(Saved data entries)
____

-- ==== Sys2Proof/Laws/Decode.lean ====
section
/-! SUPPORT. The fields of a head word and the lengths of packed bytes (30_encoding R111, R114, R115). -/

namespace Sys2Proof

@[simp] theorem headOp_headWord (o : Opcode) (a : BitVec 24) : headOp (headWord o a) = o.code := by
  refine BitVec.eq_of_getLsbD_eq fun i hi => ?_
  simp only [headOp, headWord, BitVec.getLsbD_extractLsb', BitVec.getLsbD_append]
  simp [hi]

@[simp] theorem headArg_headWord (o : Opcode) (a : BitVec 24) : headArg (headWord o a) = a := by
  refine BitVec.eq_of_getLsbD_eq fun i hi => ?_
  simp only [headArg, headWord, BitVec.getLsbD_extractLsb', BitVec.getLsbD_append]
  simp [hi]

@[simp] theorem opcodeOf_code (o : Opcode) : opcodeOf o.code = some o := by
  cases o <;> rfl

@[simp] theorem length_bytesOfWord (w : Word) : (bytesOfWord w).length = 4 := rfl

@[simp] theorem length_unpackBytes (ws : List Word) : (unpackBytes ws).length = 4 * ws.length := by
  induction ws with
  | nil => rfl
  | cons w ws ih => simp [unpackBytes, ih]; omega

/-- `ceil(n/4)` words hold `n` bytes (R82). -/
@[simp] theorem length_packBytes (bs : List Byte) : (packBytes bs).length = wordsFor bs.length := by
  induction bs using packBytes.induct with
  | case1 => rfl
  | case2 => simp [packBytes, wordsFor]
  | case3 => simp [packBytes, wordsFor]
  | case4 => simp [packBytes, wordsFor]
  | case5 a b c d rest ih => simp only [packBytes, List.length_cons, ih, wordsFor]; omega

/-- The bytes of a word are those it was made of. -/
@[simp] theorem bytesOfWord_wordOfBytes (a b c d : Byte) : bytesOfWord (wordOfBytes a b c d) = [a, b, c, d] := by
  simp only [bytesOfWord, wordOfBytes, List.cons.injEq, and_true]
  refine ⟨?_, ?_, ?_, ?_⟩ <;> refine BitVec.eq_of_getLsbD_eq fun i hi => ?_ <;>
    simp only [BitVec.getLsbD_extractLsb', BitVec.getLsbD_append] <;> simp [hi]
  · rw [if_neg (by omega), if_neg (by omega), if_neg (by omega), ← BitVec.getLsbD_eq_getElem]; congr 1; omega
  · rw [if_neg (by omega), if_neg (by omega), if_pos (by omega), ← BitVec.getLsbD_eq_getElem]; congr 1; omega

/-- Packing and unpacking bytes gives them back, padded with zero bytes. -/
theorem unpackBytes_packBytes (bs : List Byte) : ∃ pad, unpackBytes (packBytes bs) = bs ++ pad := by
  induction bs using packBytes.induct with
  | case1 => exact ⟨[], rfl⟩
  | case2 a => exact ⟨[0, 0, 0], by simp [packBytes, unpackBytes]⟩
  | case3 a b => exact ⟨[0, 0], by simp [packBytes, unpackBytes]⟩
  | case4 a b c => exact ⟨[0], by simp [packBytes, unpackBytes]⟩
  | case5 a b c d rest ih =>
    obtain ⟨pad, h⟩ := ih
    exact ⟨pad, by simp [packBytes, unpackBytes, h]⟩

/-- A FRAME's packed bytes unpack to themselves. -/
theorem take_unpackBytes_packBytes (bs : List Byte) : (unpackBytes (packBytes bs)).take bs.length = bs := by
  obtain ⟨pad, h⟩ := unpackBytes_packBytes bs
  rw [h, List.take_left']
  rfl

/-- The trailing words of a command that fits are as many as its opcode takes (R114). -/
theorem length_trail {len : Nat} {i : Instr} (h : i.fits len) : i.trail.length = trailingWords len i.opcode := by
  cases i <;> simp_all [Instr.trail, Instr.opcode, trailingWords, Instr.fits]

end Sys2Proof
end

____

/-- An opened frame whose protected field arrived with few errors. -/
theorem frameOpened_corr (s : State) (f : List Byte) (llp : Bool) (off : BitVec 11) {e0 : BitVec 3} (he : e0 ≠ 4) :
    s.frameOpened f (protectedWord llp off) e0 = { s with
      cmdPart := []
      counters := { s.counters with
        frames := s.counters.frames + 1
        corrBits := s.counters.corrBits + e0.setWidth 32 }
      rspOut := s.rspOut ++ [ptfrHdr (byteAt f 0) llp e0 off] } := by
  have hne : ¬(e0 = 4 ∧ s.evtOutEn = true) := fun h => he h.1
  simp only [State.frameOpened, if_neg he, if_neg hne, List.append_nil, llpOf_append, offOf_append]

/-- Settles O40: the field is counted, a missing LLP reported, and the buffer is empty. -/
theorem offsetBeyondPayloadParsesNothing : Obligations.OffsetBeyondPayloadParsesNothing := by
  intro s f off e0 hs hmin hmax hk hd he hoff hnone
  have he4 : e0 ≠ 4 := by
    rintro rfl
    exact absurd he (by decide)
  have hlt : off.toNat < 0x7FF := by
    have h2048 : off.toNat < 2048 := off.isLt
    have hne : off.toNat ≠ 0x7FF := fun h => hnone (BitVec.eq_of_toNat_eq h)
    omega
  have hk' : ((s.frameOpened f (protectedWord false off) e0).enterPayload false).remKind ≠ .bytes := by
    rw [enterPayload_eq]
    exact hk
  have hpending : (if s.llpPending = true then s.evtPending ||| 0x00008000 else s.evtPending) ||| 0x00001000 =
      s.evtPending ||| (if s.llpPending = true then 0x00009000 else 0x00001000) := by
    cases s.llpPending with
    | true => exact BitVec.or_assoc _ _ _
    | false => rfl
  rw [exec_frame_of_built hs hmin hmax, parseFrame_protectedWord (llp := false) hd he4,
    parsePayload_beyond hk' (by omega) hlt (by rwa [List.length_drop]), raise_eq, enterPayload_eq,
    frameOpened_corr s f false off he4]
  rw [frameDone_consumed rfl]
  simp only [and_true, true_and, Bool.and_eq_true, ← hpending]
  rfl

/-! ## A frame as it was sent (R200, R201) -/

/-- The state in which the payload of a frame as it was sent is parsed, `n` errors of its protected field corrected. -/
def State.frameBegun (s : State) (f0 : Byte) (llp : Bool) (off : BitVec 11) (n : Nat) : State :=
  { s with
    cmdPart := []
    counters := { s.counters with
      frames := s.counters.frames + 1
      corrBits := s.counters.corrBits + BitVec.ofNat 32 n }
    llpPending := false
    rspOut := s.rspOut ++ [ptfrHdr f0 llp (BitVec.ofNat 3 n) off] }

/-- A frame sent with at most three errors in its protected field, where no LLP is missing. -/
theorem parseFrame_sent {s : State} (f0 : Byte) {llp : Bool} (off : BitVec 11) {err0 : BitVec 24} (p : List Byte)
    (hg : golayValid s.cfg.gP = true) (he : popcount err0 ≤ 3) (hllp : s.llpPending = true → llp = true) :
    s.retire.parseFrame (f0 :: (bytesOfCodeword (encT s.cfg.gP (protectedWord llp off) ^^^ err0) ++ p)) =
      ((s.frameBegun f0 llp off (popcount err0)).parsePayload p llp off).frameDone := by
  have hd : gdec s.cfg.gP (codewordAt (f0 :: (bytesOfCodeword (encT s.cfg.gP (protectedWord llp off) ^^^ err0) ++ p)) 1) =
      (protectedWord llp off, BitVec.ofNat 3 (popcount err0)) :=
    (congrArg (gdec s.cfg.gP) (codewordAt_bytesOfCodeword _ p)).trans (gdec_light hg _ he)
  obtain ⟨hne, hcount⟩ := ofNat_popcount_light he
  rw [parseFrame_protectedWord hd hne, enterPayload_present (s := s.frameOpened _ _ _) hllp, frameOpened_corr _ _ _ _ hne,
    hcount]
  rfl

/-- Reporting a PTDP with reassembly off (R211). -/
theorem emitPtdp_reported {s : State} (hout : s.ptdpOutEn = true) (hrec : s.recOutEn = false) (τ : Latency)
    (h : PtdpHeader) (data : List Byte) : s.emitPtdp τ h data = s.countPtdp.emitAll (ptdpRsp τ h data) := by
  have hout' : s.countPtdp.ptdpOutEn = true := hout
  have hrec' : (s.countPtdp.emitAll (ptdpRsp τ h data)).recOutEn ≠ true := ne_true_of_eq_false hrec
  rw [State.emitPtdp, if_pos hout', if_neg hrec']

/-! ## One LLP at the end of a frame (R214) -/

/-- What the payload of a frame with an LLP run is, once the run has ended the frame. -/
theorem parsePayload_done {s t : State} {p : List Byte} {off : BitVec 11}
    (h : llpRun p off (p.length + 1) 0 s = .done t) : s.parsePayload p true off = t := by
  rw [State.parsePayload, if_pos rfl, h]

____

* [Assignment]
Read through the entries, then copy every line where the string "gdec" is found.

* [Response for this exercise]
  have hd : gdec s.cfg.gP (codewordAt (f0 :: (bytesOfCodeword (encT s.cfg.gP (protectedWord llp off) ^^^ err0) ++ p)) 1) =
    (congrArg (gdec s.cfg.gP) (codewordAt_bytesOfCodeword _ p)).trans (gdec_light hg _ he)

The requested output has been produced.